● Task details
Below are records; reproduce exactly the lines from the first through the one containing "2 in the field of AES. -/".

● Saved entries
-- ==== Sys2Proof/Machine/Crypto.lean ====
section
/-!
DEFINITION. AES-256-XTS of a 32-byte data unit (R355; the cipher of IEEE 1619 is a published standard, log 26) and
SHAKE256 (R392, R393, R395).
-/

namespace Sys2Proof.Machine

/-- x · 2 in the field of AES. -/
def xtime (x : Nat) : Nat := if x < 128 then 2 * x else (2 * x) % 256 ^^^ 0x1B

/-- The product of `a` and the low `n` bits of `b`. -/
def gmulGo (n a b acc : Nat) : Nat :=
  match n with
  | 0 => acc
  | k + 1 => gmulGo k (xtime a) (b / 2) (if b % 2 = 1 then acc ^^^ a else acc)

/-- Product in the field of AES. -/
def gmul (a b : Nat) : Nat := gmulGo 8 a b 0

/-- x^254, the inverse. -/
def ginv (x : Nat) : Nat :=
  let x2 := gmul x x
  let x3 := gmul x2 x
  let x12 := gmul (gmul x3 x3) (gmul x3 x3)
  let x15 := gmul x12 x3
  let x30 := gmul x15 x15
  let x60 := gmul x30 x30
  let x120 := gmul x60 x60
  let x240 := gmul x120 x120
  gmul (gmul x240 x12) x2

/-- Rotates a byte left. -/
def rotl8 (x k : Nat) : Nat := (x * 2 ^ k) % 256 ||| x / 2 ^ (8 - k)

/-- The substitution of AES. -/
def sbox (x : Nat) : Nat :=
  let y := ginv x
  y ^^^ rotl8 y 1 ^^^ rotl8 y 2 ^^^ rotl8 y 3 ^^^ rotl8 y 4 ^^^ 0x63

/-- The inverse substitution. -/
def invSbox (x : Nat) : Nat := ginv (rotl8 x 1 ^^^ rotl8 x 3 ^^^ rotl8 x 6 ^^^ 5)

/-- Exclusive or of two byte lists. -/
def xorBytes (a b : List Nat) : List Nat := List.zipWith (· ^^^ ·) a b

/-- Key schedule of AES-256: words of 4 bytes, last first. -/
def keySched (n i rcon : Nat) (ws : List (List Nat)) : List (List Nat) :=
  match n with
  | 0 => ws
  | k + 1 =>
    let t := ws.headD []
    let u :=
      if i % 8 = 0 then xorBytes ((t.tail ++ t.take 1).map sbox) [rcon, 0, 0, 0]
      else if i % 8 = 4 then t.map sbox
      else t
    keySched k (i + 1) (if i % 8 = 0 then xtime rcon else rcon) (xorBytes (ws.getD 7 []) u :: ws)

/-- A byte list cut into pieces of `k`. -/
def chunksOf (n k : Nat) (bs : List Nat) : List (List Nat) :=
  match n with
  | 0 => []
  | m + 1 => bs.take k :: chunksOf m k (bs.drop k)

/-- The 15 round keys of a 32-byte key. -/
def roundKeys (key : List Nat) : List (List Nat) :=
  chunksOf 15 16 (keySched 52 8 1 (chunksOf 8 4 key).reverse).reverse.flatten

/-- The byte that row shifting brings to place `i`. -/
def shiftIdx (i : Nat) : Nat := (i + 4 * (i % 4)) % 16

/-- The inverse of `shiftIdx`. -/
def invShiftIdx (i : Nat) : Nat := (i + 16 - 4 * (i % 4)) % 16

/-- Bytes picked by place. -/
def pick16 (f : Nat → Nat) (s : List Nat) : List Nat := (List.range 16).map fun i => s.getD (f i) 0

/-- One column mixed with coefficients. -/
def mixCol (c0 c1 c2 c3 : Nat) (col : List Nat) : List Nat :=
  (List.range 4).map fun r =>
    gmul c0 (col.getD r 0) ^^^ gmul c1 (col.getD ((r + 1) % 4) 0)
      ^^^ gmul c2 (col.getD ((r + 2) % 4) 0) ^^^ gmul c3 (col.getD ((r + 3) % 4) 0)

/-- Rounds of encryption after the first key. -/
def aesEncGo (ks : List (List Nat)) (s : List Nat) : List Nat :=
  match ks with
  | [] => s
  | [k] => xorBytes (pick16 shiftIdx (s.map sbox)) k
  | k :: r => aesEncGo r (xorBytes ((chunksOf 4 4 (pick16 shiftIdx (s.map sbox))).flatMap (mixCol 2 3 1 1)) k)

/-- AES-256 encryption of a block. -/
def aesEnc (ks : List (List Nat)) (s : List Nat) : List Nat :=
  match ks with
  | [] => s
  | k :: r => aesEncGo r (xorBytes s k)

/-- Rounds of decryption, last key first. -/
def aesDecGo (ks : List (List Nat)) (s : List Nat) : List Nat :=
  match ks with
  | [] => s
  | [k] => xorBytes ((pick16 invShiftIdx s).map invSbox) k
  | k :: r =>
    aesDecGo r ((chunksOf 4 4 (xorBytes ((pick16 invShiftIdx s).map invSbox) k)).flatMap (mixCol 14 11 13 9))

/-- AES-256 decryption of a block. -/
def aesDec (ks : List (List Nat)) (s : List Nat) : List Nat :=
  match ks.reverse with
  | [] => s
  | k :: r => aesDecGo r (xorBytes s k)

/-- The tweak times 2 in the field of XTS. -/
def xtsDouble (t : Nat) : Nat := if t < 2 ^ 127 then 2 * t else (2 * t) % 2 ^ 128 ^^^ 0x87

/-- Bytes of a number as numbers, little-endian. -/
def natBytes (n x : Nat) : List Nat :=
  match n with
  | 0 => []
  | k + 1 => x % 256 :: natBytes k (x / 256)

/-- The number of little-endian bytes. -/
def bytesNat (bs : List Nat) : Nat :=
  match bs with
  | [] => 0
  | b :: r => b + 256 * bytesNat r

/-- One block under a tweak. -/
def xtsBlock (f : List Nat → List Nat) (t : Nat) (b : List Nat) : List Nat :=
  xorBytes (f (xorBytes b (natBytes 16 t))) (natBytes 16 t)

/-- AES-256-XTS of one 32-byte data unit (R355): the 64-byte key pair, the unit's number, encrypt or decrypt. -/
def xtsUnit (enc : Bool) (pair : List Byte) (unit : Nat) (data : List Byte) : List Byte :=
  let kn := pair.map BitVec.toNat
  let k1 := roundKeys (kn.take 32)
  let k2 := roundKeys (kn.drop 32)
  let t := bytesNat (aesEnc k2 (natBytes 16 unit))
  let d := data.map BitVec.toNat
  let f := if enc then aesEnc k1 else aesDec k1
  (xtsBlock f t (d.take 16) ++ xtsBlock f (xtsDouble t) (d.drop 16)).map (BitVec.ofNat 8)

/-- One step of the shift register of Keccak's round constants. -/
def rcStep (n r : Nat) : Nat :=
  match n with
  | 0 => r
  | k + 1 => rcStep k (if r < 128 then 2 * r else (2 * r) % 256 ^^^ 0x71)

/-- The round constant of round `i`: bit 2^j − 1 is the register's low bit after 7i + j steps. -/
def keccakRC (i : Nat) : Nat :=
  (List.range 7).foldl (fun acc j => if rcStep (7 * i + j) 1 % 2 = 1 then acc ||| 2 ^ (2 ^ j - 1) else acc) 0

/-- Rotates a 64-bit lane left. -/
def rotl64 (x k : Nat) : Nat := ((x <<< k) % 2 ^ 64) ||| (x >>> (64 - k))

/-- The lane that ρ and π bring on: place, offset and lane value are followed for 24 steps. -/
def rhoPi (n t x y : Nat) (a b : List Nat) : List Nat :=
  match n with
  | 0 => b
  | k + 1 =>
    let x' := y
    let y' := (2 * x + 3 * y) % 5
    let off := ((t + 1) * (t + 2) / 2) % 64
    rhoPi k (t + 1) x' y' a (b.set (x' + 5 * y') (rotl64 (a.getD (x + 5 * y) 0) off))

/-- One round of Keccak-f[1600]. -/
def keccakRound (a : List Nat) (i : Nat) : List Nat :=
  let c := (List.range 5).map fun x =>
    a.getD x 0 ^^^ a.getD (x + 5) 0 ^^^ a.getD (x + 10) 0 ^^^ a.getD (x + 15) 0 ^^^ a.getD (x + 20) 0
  let t := (List.range 25).map fun p =>
    a.getD p 0 ^^^ c.getD ((p + 4) % 5) 0 ^^^ rotl64 (c.getD ((p + 1) % 5) 0) 1
  let b := rhoPi 24 0 1 0 t t
  let e := (List.range 25).map fun p =>
    let r := 5 * (p / 5)
    b.getD p 0 ^^^ ((2 ^ 64 - 1 - b.getD (r + (p + 1) % 5) 0) &&& b.getD (r + (p + 2) % 5) 0)
  e.set 0 (e.getD 0 0 ^^^ keccakRC i)

/-- Keccak-f[1600]. -/
def keccakF (a : List Nat) : List Nat := (List.range 24).foldl keccakRound a

/-- Absorbs blocks of 136 bytes. -/
def shakeAbsorb (n : Nat) (a bs : List Nat) : List Nat :=
  match n with
  | 0 => a
  | k + 1 =>
    let ls := (chunksOf 17 8 (bs.take 136)).map bytesNat ++ List.replicate 8 0
    shakeAbsorb k (keccakF (xorBytes a ls)) (bs.drop 136)

/-- SHAKE256 with an output of 64 bytes (R393: 512 bits). -/
def shake256 (msg : List Byte) : List Byte :=
  let m := msg.map BitVec.toNat
  let blocks := m.length / 136 + 1
  let pad := blocks * 136 - m.length
  let p := if pad = 1 then m ++ [0x9F] else m ++ [0x1F] ++ List.replicate (pad - 2) 0 ++ [0x80]
  let s := shakeAbsorb blocks (List.replicate 25 0) p
  ((s.take 8).flatMap (natBytes 8)).map (BitVec.ofNat 8)

end Sys2Proof.Machine
end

● Result
-- ==== Sys2Proof/Machine/Crypto.lean ====
section
/-!
DEFINITION. AES-256-XTS of a 32-byte data unit (R355; the cipher of IEEE 1619 is a published standard, log 26) and
SHAKE256 (R392, R393, R395).
-/

namespace Sys2Proof.Machine

/-- x · 2 in the field of AES. -/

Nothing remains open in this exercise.